I knew a few things about Los Angeles: the address of the Tropicana Motel in West Hollywood, at the time a home-away-from-home for second-tier rock musicians; the name and phone number of a professional surfer in Malibu (given to me by John Witzig, publisher of Tracks, the seminal Australian surf magazine) and the name and number of the director of admissions at UCLA's Graduate School of Architecture, with whom I had negotiated, while completing my thesis (and working by day on an artist-in-residence conversion of an old pickle factory), over the antipodean winter.

As it turned out, that was enough. Within a few days I owned a 1971 Buick Riviera and shared a house on Waveview, at the very top of Topanga, above the marine layer that often floated below, over the beach that was to become my surf spot. The professional surfer had disparaged my choice of car; I realized that Australia was but a poor provincial out post of the world of kitsch into the ground zero of which I had so recently arrived, and I discovered too, that despite smoking a (soft) pack of Marlboro reds a day, I was still fit enough to ride my bike to UCLA from Topanga and back - late at night, with just a one-inch red reflector hanging beneath my seat, through the steep, dark and rocky canyon, the chaparral glistening in the reflected glow of Los Angeles lamp light.

Much later I discovered that notwithstanding Carey McWilliams' estimable An Island on the Land, 1946, Reyner Banham's very English gloss on Los Angeles, The Architecture of Four Ecologies, 1971, and Charles' Jencks' embrace of L.A.'s architectural kitsch in Daydream Houses of Los Angeles, Rizzoli, NY, 1978, (compared to which, Australia's triple fronted brick vanillas were but enfeebled cousins) the book I really needed to read had yet to be published. A book that might begin something like this,

"Dimly on the horizon are the giant sheds of Air Force Plant 42 where stealth bombers (each costing 10,000 public housing units) and other still top secret, hot rods of the apocalypse are assembled. Closer at hand, across a few miles of creosote and burro bush, and the occasional grove of that astonishing yucca, the Joshua tree, is the advance guard of approaching suburbia, tract homes on point."

A book that looked at Los Angeles through the prism of utopian communities, hucksters, debunkers, religious revivalists, political powerbrokers, trade-unions, the L.A.P.D., the Defense and Aerospace Industry, the prison-industrial complex, gangs, drugs, gated communities, the Catholic church, literature and the movies.

That book appeared in 1990: it was Mike Davis' City of Quartz, Verso, NY.

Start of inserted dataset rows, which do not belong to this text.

/-- Settles O44: the zero query decides `ACC = 0`, and both jumps ask it once. -/
theorem conditionalJumpResults : Obligations.ConditionalJumpResults := by
  unfold Obligations.ConditionalJumpResults
  exact fun s target => ⟨zero_eq_true_iff s, exec_jz target s, exec_jnz target s⟩
end

section
/-! PROOFS. The control cycle (41_control_cycle.md R140): one equation of `step` for each of its checks, how an
instruction that completes ends, and the accounts of one step and of a run. -/

namespace Sys2Proof.Machine

/-- The fetch finds no word exactly where `PC` is outside the program (41_control_cycle.md R142). -/
theorem fetchWord_eq_none (s : State) :
    fetchWord s = none ↔ s.pc < 0 ∨ (s.par.prog.length : Int) ≤ s.pc := by
  simp only [fetchWord]
  split
  · rw [List.getElem?_eq_none_iff]
    omega
  · simp only [true_iff]
    omega

theorem limitReached_of_lt (s : State) (h : s.icount < s.par.limit) : limitReached s = false :=
  decide_eq_false (Nat.not_le.mpr h)

/-- The first check of a step (41_control_cycle.md R148). -/
theorem step_at_limit (s : State) (hrun : s.status = .running) (hlim : s.par.limit ≤ s.icount) :
    step s = .next (raiseCondition .limitExceeded s) := by
  simp only [step, hrun, limitReached, hlim, decide_true, if_true]

/-- The second check of a step: the fetch (41_control_cycle.md R142). -/
theorem step_outside_program (s : State) (hrun : s.status = .running) (hlim : s.icount < s.par.limit)
    (hpc : s.pc < 0 ∨ (s.par.prog.length : Int) ≤ s.pc) :
    step s = .next (raiseCondition (.fault (.fetchRange s.pc)) s) := by
  simp only [step, hrun, limitReached_of_lt s hlim, (fetchWord_eq_none s).mpr hpc, Bool.false_eq_true, if_false,
    if_true]

/-- The third check of a step: the decode (60_exceptions.md R226). -/
theorem step_illegal (s : State) (w : Word40) (r : DecodeReject) (hrun : s.status = .running)
    (hlim : s.icount < s.par.limit) (hfetch : fetchWord s = some w) (hdec : decode w = .error r) :
    step s = .next (raiseCondition (.fault (.illegalInstruction s.pc)) s) := by
  simp only [step, hrun, limitReached_of_lt s hlim, hfetch, hdec, Bool.false_eq_true, if_false, if_true]

/-- All checks passed: the instruction is counted and executed (41_control_cycle.md R140, R141). -/
theorem step_legal (s : State) (w : Word40) (i : Instr) (hrun : s.status = .running)
    (hlim : s.icount < s.par.limit) (hfetch : fetchWord s = some w) (hdec : decode w = .ok i) :
    step s = exec i (countInstruction s) := by
  simp only [step, hrun, limitReached_of_lt s hlim, hfetch, hdec, Bool.false_eq_true, if_false, if_true]

/-- A running machine has a next state, whichever check ends the step (41_control_cycle.md R140). -/
theorem step_of_running (s : State) (hrun : s.status = .running) : ∃ t, step s = .next t := by
  by_cases hlim : s.par.limit ≤ s.icount
  · exact ⟨_, step_at_limit s hrun hlim⟩
  · have hlim : s.icount < s.par.limit := Nat.not_le.mp hlim
    cases hfetch : fetchWord s with
    | none => exact ⟨_, step_outside_program s hrun hlim ((fetchWord_eq_none s).mp hfetch)⟩
    | some w =>
      cases hdec : decode w with
      | error r => exact ⟨_, step_illegal s w r hrun hlim hfetch hdec⟩
      | ok i => exact step_legal s w i hrun hlim hfetch hdec ▸ exec_next i (countInstruction s)

/-- The classes that issue signals are those other than `halt` and the jumps (41_control_cycle.md R143). -/
theorem signalSequence_ne_nil (i : Instr) :
    signalSequence i ≠ [] ↔
      opClass i ≠ .halt ∧ opClass i ≠ .unconditionalJump ∧ opClass i ≠ .conditionalJump := by
  cases i <;> simp [signalSequence, opClass]

/-- A jump that is taken writes its argument to `PC`, unchecked, and costs one tick (41_control_cycle.md R145). -/
theorem exec_jump_taken (i : Instr) (s : State) (target : Int)
    (hi : i = .jmp target ∨ (i = .jz target ∧ s.acc = 0) ∨ (i = .jnz target ∧ s.acc ≠ 0)) :
    exec i s = .next { s with pc := target, tick := s.tick + 1 } := by
  rcases hi with rfl | ⟨rfl, hacc⟩ | ⟨rfl, hacc⟩
  · rfl
  · rw [exec_jz, if_pos hacc]
  · rw [exec_jnz, if_neg hacc]
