-- ==== Sys2Proof/Machine/Primitives.lean ====
section
/-! DEFINITION. Codec primitives (41_primitives.md R100-R111): bit fields, BCD, the 7-bit two's complement, the
century-relative year, the 12-hour reading and the name lookups, and the meanings of selectors 0x01-0x0B. -/

namespace Sys2Proof.Machine

/-! ## Field descriptors (41_primitives.md, helper; 00_scope.md R9) -/

/-- `validDesc`: the descriptor is a field of a byte. -/
def validDesc (f : FieldDesc) : Bool :=
  decide (1 ≤ f.w) && decide (f.w ≤ 8) && decide (0 ≤ f.pos) && decide (f.pos ≤ 7) && decide (0 ≤ f.pos - f.w + 1)

/-- `lo`: the field's least significant bit, as a shift amount (used only on valid descriptors). -/
def fieldLo (f : FieldDesc) : Nat := (f.pos - f.w + 1).toNat

/-- `mask(w) = 2^w - 1`. -/
def fieldMask (f : FieldDesc) : Nat := 2 ^ f.w.toNat - 1

/-- `covers`: the field covers bit i. -/
def covers (f : FieldDesc) (i : Nat) : Bool :=
  decide (f.pos - f.w + 1 ≤ (i : Int)) && decide ((i : Int) ≤ f.pos)

/-- `covers(f) ∩ covers(g) ≠ {}`, over the bits of a byte. -/
def fieldsOverlap (f g : FieldDesc) : Bool :=
  (List.range 8).any fun i => covers f i && covers g i

/-- Two of the fields overlap (R101: for i < j). -/
def anyOverlap (fs : List FieldDesc) : Bool :=
  match fs with
  | [] => false
  | f :: rest => rest.any (fieldsOverlap f) || anyOverlap rest

/-- `ext(b, pos, w) = (b >> lo) & mask` (R9, R100). -/
def ext (b : Byte) (f : FieldDesc) : Int :=
  ((b.toNat >>> fieldLo f) &&& fieldMask f : Nat)

/-! ## Bit fields (R100, R101) -/

/-- BITS_EXTRACT (R100). -/
def bitsExtract (b : Byte) (f : FieldDesc) : Except BlockError Int :=
  if validDesc f then .ok (ext b f) else .error (rangeError .f)

/-- The value does not fit its field (R101). -/
def valueMisfit (f : FieldDesc) (v : Int) : Bool :=
  decide (v < 0) || decide ((fieldMask f : Int) < v)

/-- Some value does not fit its field. -/
def anyMisfit (fs : List FieldDesc) (vs : List Int) : Bool :=
  match fs, vs with
  | f :: fs', v :: vs' => valueMisfit f v || anyMisfit fs' vs'
  | _, _ => false

/-- R101's accumulation: `acc | (values[i] << lo(fields[i]))`. -/
def packLoop (acc : Nat) (fs : List FieldDesc) (vs : List Int) : Nat :=
  match fs, vs with
  | f :: fs', v :: vs' => packLoop (acc ||| (v.toNat <<< fieldLo f)) fs' vs'
  | _, _ => acc

/-- BITS_PACK (R101), its checks in R101's order. -/
def bitsPack (fs : List FieldDesc) (vs : List Int) : Except BlockError Byte :=
  if fs.length ≠ vs.length then .error (rangeError .values)
  else if !fs.all validDesc then .error (rangeError .fields)
  else if anyOverlap fs then .error (rangeError .fields)
  else if anyMisfit fs vs then .error (rangeError .values)
  else .ok (BitVec.ofNat 8 (packLoop 0 fs vs))

/-! ## BCD (R102, R103) -/

/-- BCD of two fields, no check: `10 * tens + units`; digits are never validated (R102). -/
def bcdValue (b : Byte) (tens units : FieldDesc) : Int :=
  10 * ext b tens + ext b units

/-- BCD_DECODE (R102). -/
def bcdDecode (b : Byte) (tens units : FieldDesc) : Except BlockError Int :=
  if !validDesc tens then .error (rangeError .tens)
  else if !validDesc units then .error (rangeError .units)
  else .ok (bcdValue b tens units)

/-- BCD_ENCODE (R103), its checks in R103's order. -/
def bcdEncode (v : Int) (tens units : FieldDesc) : Except BlockError Byte :=
  if !validDesc tens then .error (rangeError .tens)
  else if !validDesc units then .error (rangeError .units)
  else if fieldsOverlap tens units then .error (rangeError .tens)
  else if v < 0 ∨ 99 < v then .error (rangeError .v)
  else
    let t := v / 10
    let u := v - 10 * t
    if (fieldMask tens : Int) < t ∨ (fieldMask units : Int) < u then .error (rangeError .v)
    else .ok (BitVec.ofNat 8 ((t.toNat <<< fieldLo tens) ||| (u.toNat <<< fieldLo units)))

/-! ## Seven-bit two's complement (R104, R105) -/

/-- TC7_DECODE (R104); `~raw & 0x7F` is `0x7F - raw` (00_scope.md R10). -/
def tc7Decode (raw : Int) : Except BlockError Int :=
  if raw < 0 ∨ 127 < raw then .error (rangeError .raw)
  else if raw.toNat.testBit 6 then .ok (-((0x7F - raw) + 1))
  else .ok raw

/-- TC7_ENCODE (R105); `~x & 0x7F` is `0x7F - x` (00_scope.md R10). -/
def tc7Encode (v : Int) : Except BlockError Int :=
  if v < tc7Min ∨ tc7Max < v then .error (rangeError .offsetValue)
  else if 0 ≤ v then .ok v
  else .ok (0x7F - (-v - 1))

/-! ## Century-relative years (R106, R107) -/

/-- YEAR_DECODE (R106). -/
def yearDecode (y2 century : Int) : Int := century + y2

/-- YEAR_ENCODE (R107); the message texts are the source's (60_exceptions.md R240). -/
def yearEncode (year4digit century : Int) : Except BlockError Int :=
  let y2 := year4digit - century
  if y2 < 0 then .error (rangeErrorWith .year4digit "year precedes configured century")
  else if 100 ≤ y2 then .error (rangeErrorWith .year4digit "year exceeds configured century span")
  else .ok y2

/-! ## Hours (R108, R109) -/

/-- HOUR_TO_24 (R108): 12 o'clock is not remapped (R109). -/
def hourTo24 (hour : Int) (pm : Bool) : Int := if pm then hour + 12 else hour

/-! ## Names (R110, R111) -/

def weekdayNames : List WeekdayName :=
  [.sunday, .monday, .tuesday, .wednesday, .thursday, .friday, .saturday]

def monthNames : List MonthName :=
  [.january, .february, .march, .april, .may, .june, .july, .august, .september, .october, .november, .december]

/-- WEEKDAY_NAME (R110). -/
def weekdayName (idx : Int) : Option WeekdayName :=
  if 0 ≤ idx ∧ idx ≤ 6 then weekdayNames[idx.toNat]? else none

/-- MONTH_NAME (R111). -/
def monthName (monthsValue : Int) : Option MonthName :=
  if 1 ≤ monthsValue ∧ monthsValue ≤ 12 then monthNames[(monthsValue - 1).toNat]? else none

/-! ## Meanings -/

/-- BITS_EXTRACT, selector 0x01 (R100). -/
def execBitsExtract (b : Byte) (f : FieldDesc) (s : State) : StepOutcome :=
  respond s ((bitsExtract b f).map Value.int)

/-- BITS_PACK, selector 0x02 (R101). -/
def execBitsPack (fields : List FieldDesc) (values : List Int) (s : State) : StepOutcome :=
  respond s ((bitsPack fields values).map Value.byte)

/-- BCD_DECODE, selector 0x03 (R102). -/
def execBcdDecode (b : Byte) (tens units : FieldDesc) (s : State) : StepOutcome :=
  respond s ((bcdDecode b tens units).map Value.int)

/-- BCD_ENCODE, selector 0x04 (R103). -/
def execBcdEncode (v : Int) (tens units : FieldDesc) (s : State) : StepOutcome :=
  respond s ((bcdEncode v tens units).map Value.byte)

/-- TC7_DECODE, selector 0x05 (R104). -/
def execTc7Decode (raw : Int) (s : State) : StepOutcome :=
  respond s ((tc7Decode raw).map Value.int)

/-- TC7_ENCODE, selector 0x06 (R105). -/
def execTc7Encode (v : Int) (s : State) : StepOutcome :=
  respond s ((tc7Encode v).map Value.int)

/-- YEAR_DECODE, selector 0x07 (R106). -/
def execYearDecode (y2 century : Int) (s : State) : StepOutcome :=
  respond s (.ok (.int (yearDecode y2 century)))

/-- YEAR_ENCODE, selector 0x08 (R107). -/
def execYearEncode (year4digit century : Int) (s : State) : StepOutcome :=
  respond s ((yearEncode year4digit century).map Value.int)

/-- HOUR_TO_24, selector 0x09 (R108). -/
def execHourTo24 (hour : Int) (pm : Bool) (s : State) : StepOutcome :=
  respond s (.ok (.int (hourTo24 hour pm)))

/-- WEEKDAY_NAME, selector 0x0A (R110). -/
def execWeekdayName (idx : Int) (s : State) : StepOutcome :=
  respond s (.ok (.weekdayName (weekdayName idx)))

/-- MONTH_NAME, selector 0x0B (R111). -/
def execMonthName (monthsValue : Int) (s : State) : StepOutcome :=
  respond s (.ok (.monthName (monthName monthsValue)))

end Sys2Proof.Machine
end

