-- ==== Sys2Proof/Laws/Codec.lean ====
section
/-! SUPPORT. The codec's building blocks as arithmetic: what the bit fields, the BCD fields and the pack lists of the
register formats come to on numbers, each said once. -/

namespace Sys2Proof.Machine

/-! ## Fields of a byte -/

/-- A field of a byte is a quotient and a remainder. -/
theorem ext_eq (b : Byte) (f : FieldDesc) :
    ext b f = ((b.toNat / 2 ^ (f.pos - f.w + 1).toNat % 2 ^ f.w.toNat : Nat) : Int) := by
  simp only [ext, fieldLo, fieldMask, Nat.shiftRight_eq_div_pow, Nat.and_two_pow_sub_one_eq_mod]

theorem bit_eq (b : Byte) (k : Nat) : bit b k = (b.toNat / 2 ^ k % 2 == 1) := by
  simp only [bit, BitVec.getLsbD, Nat.testBit_eq_decide_div_mod_eq]
  rcases Nat.mod_two_eq_zero_or_one (b.toNat / 2 ^ k) with h | h <;> simp [h]

theorem bcdValue_tens1 (b : Byte) :
    bcdValue b tens1 unitsField = 10 * (b.toNat / 2 ^ 4 % 2 ^ 1 : Nat) + (b.toNat / 2 ^ 0 % 2 ^ 4 : Nat) := by
  simp only [bcdValue, ext_eq]; rfl

theorem bcdValue_tens2 (b : Byte) :
    bcdValue b tens2 unitsField = 10 * (b.toNat / 2 ^ 4 % 2 ^ 2 : Nat) + (b.toNat / 2 ^ 0 % 2 ^ 4 : Nat) := by
  simp only [bcdValue, ext_eq]; rfl

theorem bcdValue_tens3 (b : Byte) :
    bcdValue b tens3 unitsField = 10 * (b.toNat / 2 ^ 4 % 2 ^ 3 : Nat) + (b.toNat / 2 ^ 0 % 2 ^ 4 : Nat) := by
  simp only [bcdValue, ext_eq]; rfl

theorem bcdValue_tens4 (b : Byte) :
    bcdValue b tens4 unitsField = 10 * (b.toNat / 2 ^ 4 % 2 ^ 4 : Nat) + (b.toNat / 2 ^ 0 % 2 ^ 4 : Nat) := by
  simp only [bcdValue, ext_eq]; rfl

/-! ## BCD bytes -/

/-- The BCD byte of a number of two digits. -/
def bcdByte (v : Int) : Byte := BitVec.ofNat 8 (v / 10 * 16 + v % 10).toNat

theorem bcdEncode_tens1 (v : Int) (h0 : 0 ≤ v) (h1 : v ≤ 19) : bcdEncode v tens1 unitsField = .ok (bcdByte v) := by
  have key : ∀ n : Fin 20, bcdEncode (n.val : Int) tens1 unitsField = .ok (bcdByte n.val) := by decide +kernel
  have := key ⟨v.toNat, by omega⟩
  simpa [Int.toNat_of_nonneg h0] using this

theorem bcdEncode_tens2 (v : Int) (h0 : 0 ≤ v) (h1 : v ≤ 39) : bcdEncode v tens2 unitsField = .ok (bcdByte v) := by
  have key : ∀ n : Fin 40, bcdEncode (n.val : Int) tens2 unitsField = .ok (bcdByte n.val) := by decide +kernel
  have := key ⟨v.toNat, by omega⟩
  simpa [Int.toNat_of_nonneg h0] using this

theorem bcdEncode_tens3 (v : Int) (h0 : 0 ≤ v) (h1 : v ≤ 79) : bcdEncode v tens3 unitsField = .ok (bcdByte v) := by
  have key : ∀ n : Fin 80, bcdEncode (n.val : Int) tens3 unitsField = .ok (bcdByte n.val) := by decide +kernel
  have := key ⟨v.toNat, by omega⟩
  simpa [Int.toNat_of_nonneg h0] using this

theorem bcdEncode_tens4 (v : Int) (h0 : 0 ≤ v) (h1 : v ≤ 99) : bcdEncode v tens4 unitsField = .ok (bcdByte v) := by
  have key : ∀ n : Fin 100, bcdEncode (n.val : Int) tens4 unitsField = .ok (bcdByte n.val) := by decide +kernel
  have := key ⟨v.toNat, by omega⟩
  simpa [Int.toNat_of_nonneg h0] using this

/-- A BCD byte below 80 leaves bit 7 clear, so that an enable bit can be joined to it. -/
theorem bcdByte_toNat (v : Int) (h0 : 0 ≤ v) (h1 : v ≤ 99) : (bcdByte v).toNat = (v / 10 * 16 + v % 10).toNat := by
  rw [bcdByte, BitVec.toNat_ofNat, Nat.mod_eq_of_lt (by omega)]

/-! ## Seven-bit two's complement and years -/

theorem tc7Encode_ok (v : Int) (h0 : -64 ≤ v) (h1 : v ≤ 63) : tc7Encode v = .ok (v % 128) := by
  have hin : ¬ (v < tc7Min ∨ tc7Max < v) := by show ¬ (v < -64 ∨ 63 < v); omega
  rw [tc7Encode, if_neg hin]
  split <;> exact congrArg _ (by omega)

theorem tc7Encode_error (v : Int) (h : v < -64 ∨ 63 < v) : tc7Encode v = .error (rangeError .offsetValue) :=
  if_pos h

theorem tc7Decode_ok (raw : Int) (h0 : 0 ≤ raw) (h1 : raw ≤ 127) :
    tc7Decode raw = .ok (if 64 ≤ raw then raw - 128 else raw) := by
  have key : ∀ n : Fin 128, tc7Decode (n.val : Int) =
      .ok (if (64 : Int) ≤ n.val then (n.val : Int) - 128 else n.val) := by decide +kernel
  have := key ⟨raw.toNat, by omega⟩
  have hr : ((raw.toNat : Nat) : Int) = raw := by omega
  simpa only [hr] using this

theorem tc7Decode_error (raw : Int) (h : raw < 0 ∨ 127 < raw) : tc7Decode raw = .error (rangeError .raw) :=
  if_pos h

theorem yearEncode_ok (y c : Int) (h0 : c ≤ y) (h1 : y ≤ c + 99) : yearEncode y c = .ok (y - c) := by
  simp only [yearEncode]
  rw [if_neg (by omega), if_neg (by omega)]

/-! ## Lengths -/

theorem needLength_ok {α : Type} {need : Nat} {buf : Buf} {v : α} (h : need ≤ buf.length) :
    needLength need buf v = .ok v := by
  simp [needLength, Nat.not_lt.mpr h]

theorem needLength_short {α : Type} {need : Nat} {buf : Buf} {v : α} (h : buf.length < need) :
    needLength need buf v = .error (lengthError need buf.length) := by
  simp [needLength, h]

/-! ## Pack lists: each register format packs without error, to a sum of powers of two -/

theorem bitsPack_control1 (cap : Int) (hc : cap = 0 ∨ cap = 1) (a b c d e : Bool) :
    bitsPack fmtControl1 [cap, boolInt a, boolInt b, boolInt c, boolInt d, boolInt e] =
      .ok (BitVec.ofInt 8 (128 * cap + 32 * boolInt a + 8 * boolInt b + 4 * boolInt c + 2 * boolInt d + boolInt e)) := by
  rcases hc with rfl | rfl <;> revert a b c d e <;> decide

theorem bitsPack_control2 (a b c d e f g : Bool) :
    bitsPack fmtControl2 [keep a, keep b, keep c, keep d, boolInt e, boolInt f, boolInt g] =
      .ok (BitVec.ofInt 8 (64 * keep a + 32 * keep b + 16 * keep c + 8 * keep d + 4 * boolInt e + 2 * boolInt f
        + boolInt g)) := by
  revert a b c d e f g; decide +kernel

theorem bitsPack_control3 (x y z a b c : Bool) :
    bitsPack fmtControl3 [powerMode x y z, keep a, 1, boolInt b, boolInt c] =
      .ok (BitVec.ofInt 8 (32 * powerMode x y z + 8 * keep a + 4 + 2 * boolInt b + boolInt c)) := by
  revert x y z a b c; decide +kernel

theorem bitsPack_timerControl (a b e : Bool) (c : Code3) (d : Code2) :
    bitsPack fmtTimerControl [boolInt a, boolInt b, (c.toNat : Int), (d.toNat : Int), boolInt e] =
      .ok (BitVec.ofInt 8 (128 * boolInt a + 64 * boolInt b + 8 * c.toNat + 2 * d.toNat + boolInt e)) := by
  revert a b e c d; decide +kernel

theorem bitsPack_timerBFreq (w c : Code3) :
    bitsPack fmtTimerBFreq [(w.toNat : Int), (c.toNat : Int)] = .ok (BitVec.ofInt 8 (16 * w.toNat + c.toNat)) := by
  revert w c; decide +kernel

end Sys2Proof.Machine
end

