/-- A control byte read back: each field stands over a smaller number and under a multiple of a higher power of two. -/
theorem codes_timerControlOf (c : TimerControlIn) :
    (timerControlOf (timerControlByte c)).timerAInterruptPulseMode = c.timerAInterruptPulseMode ∧
    (timerControlOf (timerControlByte c)).timerBInterruptPulseMode = c.timerBInterruptPulseMode ∧
    (timerControlOf (timerControlByte c)).clockOutFrequency.code = c.clockOutFrequency ∧
    (timerControlOf (timerControlByte c)).timerAControl.code = c.timerAControl ∧
    (timerControlOf (timerControlByte c)).countdownTimerBEnabled = c.countdownTimerBEnabled := by
  obtain ⟨a, b, cof, tac, e⟩ := c
  have hcof := cof.isLt
  have htac := tac.isLt
  have ha := dvd_flag a 7
  have hb := dvd_flag b 6
  have hb64 := flag_le b 6
  have he1 := flag_le e 0
  dsimp only [timerControlOf, timerControlByte]
  refine ⟨?pulseA, ?pulseB, ?clockOut, ?timerA, ?enabled⟩
  case pulseA =>
    refine bitAt_byteOf_of_eq (m := 0) (n := flag b 6 + 8 * cof.toNat + 2 * tac.toNat + flag e 0) ?_ ?_ ?_ ?_ <;> omega
  case pulseB =>
    refine bitAt_byteOf_of_eq (m := flag a 7) (n := 8 * cof.toNat + 2 * tac.toNat + flag e 0) ?_ ?_ ?_ ?_ <;> omega
  case clockOut =>
    refine code_byteOf (lo := 3) cof (m := flag a 7 + flag b 6) (n := 2 * tac.toNat + flag e 0) ?_ ?_ ?_ ?_ <;> omega
  case timerA =>
    refine code_byteOf (lo := 1) tac (m := flag a 7 + flag b 6 + 8 * cof.toNat) (n := flag e 0) ?_ ?_ ?_ ?_ <;> omega
  case enabled =>
    refine bitAt_byteOf_of_eq (m := flag a 7 + flag b 6 + 8 * cof.toNat + 2 * tac.toNat) (n := 0) ?_ ?_ ?_ ?_ <;> omega

theorem toNat_byteOf_toNat {v : Int} (h0 : 0 ≤ v) (h255 : v ≤ 255) : ((byteOf v.toNat).toNat : Int) = v := by
  rw [byteOf, BitVec.toNat_ofNat]
  omega

/-- A source-clock code in the low three bits. -/
theorem code_srcCodeOf_byteOf {m : Nat} (c : Code3) (hm : 8 ∣ m) : (srcCodeOf (byteOf (m + c.toNat))).code = c := by
  have hcode := code_byteOf c (lo := 0) (m := m) (n := 0) (total := m + c.toNat) (by omega) hm (by decide) (by decide)
  rwa [pow_zero, Nat.div_one] at hcode

theorem code_timerAFreqOf (f : TimerAFreqIn) :
    (timerAFreqOf (timerAFreqByte f)).sourceClock.code = f.sourceClock := by
  have hcode := code_srcCodeOf_byteOf f.sourceClock (Nat.dvd_zero 8)
  rwa [Nat.zero_add] at hcode

theorem sourceClock_code_timerBFreqOf (f : TimerBFreqIn) :
    (timerBFreqOf (timerBFreqByte f)).sourceClock.code = f.sourceClock :=
  code_srcCodeOf_byteOf f.sourceClock (by omega)

theorem pulseWidth_code_timerBFreqOf (f : TimerBFreqIn) :
    (timerBFreqOf (timerBFreqByte f)).pulseWidth.code = f.pulseWidth :=
  code_byteOf f.pulseWidth (lo := 4) (Nat.zero_add _).symm (Nat.dvd_zero _) (by omega) (by decide)

theorem timerBlockBytes_ok {t : TimerBlockIn} (ha0 : 0 ≤ t.timerAValue.value) (ha1 : t.timerAValue.value ≤ 255)
    (hb0 : 0 ≤ t.timerBValue.value) (hb1 : t.timerBValue.value ≤ 255) :
    timerBlockBytes t = .ok
      [ timerControlByte t.control, timerAFreqByte t.timerAFrequency, byteOf t.timerAValue.value.toNat
      , timerBFreqByte t.timerBFrequency, byteOf t.timerBValue.value.toNat ] := by
  rw [timerBlockBytes, firstOf_eq_ok_iff]
  simp only [List.forall_mem_cons, out_eq_false_iff, and_true]
  exact ⟨⟨ha0, ha1⟩, ⟨hb0, hb1⟩, List.forall_mem_nil _⟩

/-! ## Read, then written -/

/-- The five fields of a control byte cover its eight bits. -/
theorem timerControlByte_timerControlOf (b : Byte) :
    timerControlByte ⟨(timerControlOf b).timerAInterruptPulseMode, (timerControlOf b).timerBInterruptPulseMode,
      (timerControlOf b).clockOutFrequency.code, (timerControlOf b).timerAControl.code,
      (timerControlOf b).countdownTimerBEnabled⟩ = b := by
  refine BitVec.eq_of_toNat_eq ?_
  simp only [timerControlByte, timerControlOf, flag_bitAt, byteOf, BitVec.toNat_ofNat, Nat.reducePow, Nat.mod_mod]
  omega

And yes, it opens with a view from the Antelope Valley, from the blank urban wildland desertscape of the Llano del Rio Colony, a socialist utopian community founded On May 1, 1914, shortly abandoned, and then, in the late 1980's, the area was "prepared like a virgin bride for its eventual union with the Metropolis; hundreds of square miles engridded to accept the future millions..." In 2011, Llano del Rio still awaits those wedding nuptuals and has become a dessicated old maid, confirmed in her status as a ghostburb. We have survived exurbia, we have outgrown our infatuation with suburbia and we now await that urban intensification which may produce, as a sincerely to be hoped for corollary, the sanctification of the wildland (Gaia Nation). Twenty years on, the world has turned and we are confronted, once again, with the fleeting truths of predictive journalism.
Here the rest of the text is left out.